Task instructions
Every line of the records below that holds the word "faultAfter" should be copied out.

Saved data entries
----------
-- ==== Sys2Proof/Tests/Slice0.lean ====
section
/-!
SUPPORT. Tests of the model, each of one step or one operation, with the expected results of spec/95_test_vectors.md (the
vector is named in each comment) or worked by hand from the rule named there; and for each obligation with hypotheses a
witness that meets them.
-/

namespace Sys2Proof.Tests

open Sys2Proof Sys2Proof.Machine

/-! ### Helpers -/

/-- The largest and the smallest Word (spec/95_test_vectors.md, conventions). -/
abbrev maxWord : Word := wrap64 9223372036854775807
abbrev minWord : Word := wrap64 (-9223372036854775808)

/-- A core about to run an image from address 0 with these input words, then `end`. -/
def boot (image : List Word) (inputs : List Word := []) : State :=
  State.reset.boot image 0 ⟨inputs.map .value, .ended⟩ ⟨[], .accepts⟩

/-- The next state of a step, if it answers one. -/
def after (s : State) : Option State :=
  match step s with
  | .next t => some t
  | .fault _ => none
  | .refused _ => none

/-- run_state, pc and rb after one step. -/
def regsAfter (s : State) : Option (RunState × Word × Word) := (after s).map fun t => (t.runState, t.pc, t.rb)

/-- A cell and pc after one step. -/
def cellAfter (s : State) (a : Nat) : Option (Word × Word) := (after s).map fun t => (t.mem.read a, t.pc)

/-- The fault report after one step: cause, fault_val, pc. -/
def faultAfter (s : State) : Option (Nat × Word × Word) := (after s).map fun t => (t.causeCode, t.faultVal, t.pc)

/-! ### Well-formedness: one ill-formed term for each check -/

theorem test_wf_accepts : SplitInstr.wellFormed ⟨2, 0, 1, 0, [4, 3, 4]⟩ = true := by decide
theorem test_wf_refuses_mode_of_absent_operand : SplitInstr.wellFormed ⟨99, 3, 0, 0, []⟩ = false := by decide
theorem test_wf_refuses_mode_c : SplitInstr.wellFormed ⟨1, 0, 0, 3, [0, 0, 0]⟩ = false := by decide
theorem test_wf_refuses_opcode_zero : SplitInstr.wellFormed ⟨0, 0, 0, 0, []⟩ = false := by decide
theorem test_wf_refuses_opcode_ten : SplitInstr.wellFormed ⟨10, 0, 0, 0, []⟩ = false := by decide
theorem test_wf_refuses_missing_operand : SplitInstr.wellFormed ⟨5, 0, 0, 0, [1]⟩ = false := by decide
theorem test_wf_refuses_extra_operand : SplitInstr.wellFormed ⟨99, 0, 0, 0, [1]⟩ = false := by decide

/-! ### Decoding: words written out from R51, w = opcode + 100 m1 + 1000 m2 + 10000 m3 -/

theorem test_decode_add : decode [21101, 3, 4, 0] =
    .ok (.add ⟨.immediate, 3⟩ ⟨.immediate, 4⟩ ⟨.relative, 0⟩, []) := by rfl
theorem test_decode_mul : decode [1002, 4, 3, 4] =
    .ok (.mul ⟨.position, 4⟩ ⟨.immediate, 3⟩ ⟨.position, 4⟩, []) := by rfl
theorem test_decode_in : decode [203, 2, 99] = .ok (.inp ⟨.relative, 2⟩, [99]) := by rfl
theorem test_decode_out : decode [204, wrap64 (-2), 99, 42] = .ok (.out ⟨.relative, wrap64 (-2)⟩, [99, 42]) := by rfl
theorem test_decode_jit : decode [1205, 0, 2] = .ok (.jit ⟨.relative, 0⟩ ⟨.immediate, 2⟩, []) := by rfl
theorem test_decode_jif : decode [1006, 101, 0] = .ok (.jif ⟨.position, 101⟩ ⟨.immediate, 0⟩, []) := by rfl
theorem test_decode_lt : decode [1107, wrap64 (-1), 8, 3] =
    .ok (.lt ⟨.immediate, wrap64 (-1)⟩ ⟨.immediate, 8⟩ ⟨.position, 3⟩, []) := by rfl
theorem test_decode_eq : decode [1008, 100, 16, 101] =
    .ok (.eq ⟨.position, 100⟩ ⟨.immediate, 16⟩ ⟨.position, 101⟩, []) := by rfl
theorem test_decode_srb : decode [109, 7] = .ok (.srb ⟨.immediate, 7⟩, []) := by rfl
/-- DE3: 22299, the largest legal opcode word. -/
theorem test_decode_hlt : decode [22299, 1] = .ok (.hlt, [1]) := by rfl
theorem test_decode_truncated : decode [1105, 1] = .error .truncated := by rfl

theorem test_encode_canonical : encode (.mul ⟨.position, 4⟩ ⟨.immediate, 3⟩ ⟨.position, 4⟩) = [1002, 4, 3, 4] := by decide
/-- `out [0]` is the word 4 and then 0: the table's row `out`, whose bits above the first 8 are 0. -/
theorem test_table_word_out : decodeTableWord 8 4 = some (.out ⟨.position, 0⟩) := by rfl
/-- 1105,1,4: the operand words are bits 64 to 127 and 128 to 191. -/
theorem test_table_word_jit : decodeTableWord 192 (1105 + 1 * 2 ^ 64 + 4 * 2 ^ 128) =
    some (.jit ⟨.immediate, 1⟩ ⟨.immediate, 4⟩) := by rfl
theorem test_table_word_runs : regsAfter (State.reset.withFetchWord 8 99) = some (.halted, 0, 0) := by decide

/-! ### Decode faults, by one step (R61, R127) -/

/-- DE4 -/
theorem test_fault_zero : faultAfter (boot [0]) = some (1, 0, 0) := by decide
/-- DE7: not a halt -/
theorem test_fault_negative_word : faultAfter (boot [wrap64 (-99)]) = some (1, wrap64 (-99), 0) := by decide
/-- DE8: the mode of an operand hlt does not have -/
theorem test_fault_unused_mode : faultAfter (boot [399]) = some (2, 399, 0) := by decide
/-- DE13: mode before opcode -/
theorem test_fault_mode_first : faultAfter (boot [377]) = some (2, 377, 0) := by decide
/-- DE11: digits above the ten-thousands -/
theorem test_fault_high_digits : faultAfter (boot [100001]) = some (2, 100001, 0) := by decide
/-- X2: START_PC = -1 is no halt -/
theorem test_fault_negative_pc : faultAfter ((boot [99]).applyReset (wrap64 (-1))) =
    some (4, wrap64 (-1), wrap64 (-1)) := by decide
/-- T1, its last step: an operand word past AMAX -/
theorem test_fault_operand_past_top :
    faultAfter { State.reset with mem := [(9223372036854775807, 109)], pc := maxWord } =
      some (4, minWord, maxWord) := by decide

/-! ### One or two steps per instruction -/

/-- A3: the sum wraps. -/
theorem test_add_wraps : cellAfter (boot [1101, maxWord, 1, 5, 99, 0]) 5 = some (minWord, 4) := by decide
/-- A4: sources and destination are the opcode word's own cell. -/
theorem test_add_same_cell : cellAfter (boot [1, 0, 0, 0, 99]) 0 = some (2, 4) := by decide
/-- M3 -/
theorem test_mul_wraps :
    cellAfter (boot [1102, 3037000500, 3037000500, 5, 99, 0]) 5 = some (wrap64 (-9223372036709301616), 4) := by decide
/-- M11: immediate destination, fault_val the raw word 0 -/
theorem test_mul_immediate_destination : faultAfter (boot [11102, 2, 3, 0, 99]) = some (3, 0, 0) := by decide
/-- I11: the input word becomes the next instruction. -/
theorem test_in_stores : cellAfter (boot [3, 2, 0] [99]) 2 = some (99, 2) := by decide
/-- I3: the word is consumed although the write faults. -/
theorem test_in_loses_word :
    (after (boot [103, 0, 99] [5, 6])).map (fun t => (t.causeCode, t.inEnv)) = some (3, ⟨[.value 6], .ended⟩) := by decide
/-- I13, first step -/
theorem test_out_sends : (after (boot [104, minWord, 104, maxWord, 99])).map (fun t => (t.sent, t.pc)) =
    some ([minWord], 2) := by decide
/-- W5: the read comes first, no send is made. -/
theorem test_out_reads_first :
    (after { boot [4, wrap64 (-1), 99] with outEnv := ⟨[.wait], .accepts⟩ }).map (fun t => (t.causeCode, t.outEnv)) =
      some (4, ⟨[.wait], .accepts⟩) := by decide
/-- J16: any non-zero Word is true. -/
theorem test_jit_negative_is_true : regsAfter (boot [1105, minWord, 3, 99]) = some (.running, 3, 0) := by decide
/-- J3: a taken jump to -1 halts with pc kept. -/
theorem test_jit_sentinel : regsAfter (boot [1105, 1, wrap64 (-1), 99]) = some (.halted, 0, 0) := by decide
/-- J8: untaken -/
theorem test_jif_untaken : regsAfter (boot [1106, 7, 0, 99]) = some (.running, 3, 0) := by decide
/-- J5 for jif: the target is read although the jump is not taken (106: a immediate, b position). -/
theorem test_jif_reads_target : faultAfter (boot [106, 1, wrap64 (-5), 99]) = some (4, wrap64 (-5), 0) := by decide
/-- CM6: the difference overflows, the comparison does not. -/
theorem test_lt_extremes : cellAfter (boot [1107, minWord, maxWord, 5, 99, 7]) 5 = some (1, 4) := by decide
/-- CM7 -/
theorem test_lt_reverse : cellAfter (boot [1107, maxWord, minWord, 5, 99, 7]) 5 = some (0, 4) := by decide
/-- CM13 -/
theorem test_eq_same_cell : cellAfter (boot [8, 0, 0, 0, 99]) 0 = some (1, 4) := by decide
/-- CM10 -/
theorem test_eq_extremes : cellAfter (boot [1108, minWord, maxWord, 5, 99, 7]) 5 = some (0, 4) := by decide
/-- RB3, second step: rb wraps. -/
theorem test_srb_wraps : regsAfter { boot [109, 1, 99] with rb := maxWord } = some (.running, 2, minWord) := by decide
/-- R110: `srb [rb+4]` with rb = 5 reads Mem[9] at the old rb. -/
theorem test_srb_reads_old_rb :
    regsAfter { boot [209, 4, 0, 0, 0, 0, 0, 0, 0, 6] with rb := 5 } = some (.running, 2, 11) := by decide
/-- H1 -/
theorem test_hlt_keeps_pc : regsAfter (boot [99]) = some (.halted, 0, 0) := by decide
/-- DE3: legal modes of absent operands are ignored. -/
theorem test_hlt_unused_modes : regsAfter (boot [22299]) = some (.halted, 0, 0) := by decide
----------
Solution to the problem
def faultAfter (s : State) : Option (Nat × Word × Word) := (after s).map fun t => (t.causeCode, t.faultVal, t.pc)
theorem test_fault_zero : faultAfter (boot [0]) = some (1, 0, 0) := by decide
theorem test_fault_negative_word : faultAfter (boot [wrap64 (-99)]) = some (1, wrap64 (-99), 0) := by decide
theorem test_fault_unused_mode : faultAfter (boot [399]) = some (2, 399, 0) := by decide
theorem test_fault_mode_first : faultAfter (boot [377]) = some (2, 377, 0) := by decide
theorem test_fault_high_digits : faultAfter (boot [100001]) = some (2, 100001, 0) := by decide
theorem test_fault_negative_pc : faultAfter ((boot [99]).applyReset (wrap64 (-1))) =
    faultAfter { State.reset with mem := [(9223372036854775807, 109)], pc := maxWord } =
theorem test_mul_immediate_destination : faultAfter (boot [11102, 2, 3, 0, 99]) = some (3, 0, 0) := by decide
theorem test_jif_reads_target : faultAfter (boot [106, 1, wrap64 (-5), 99]) = some (4, wrap64 (-5), 0) := by decide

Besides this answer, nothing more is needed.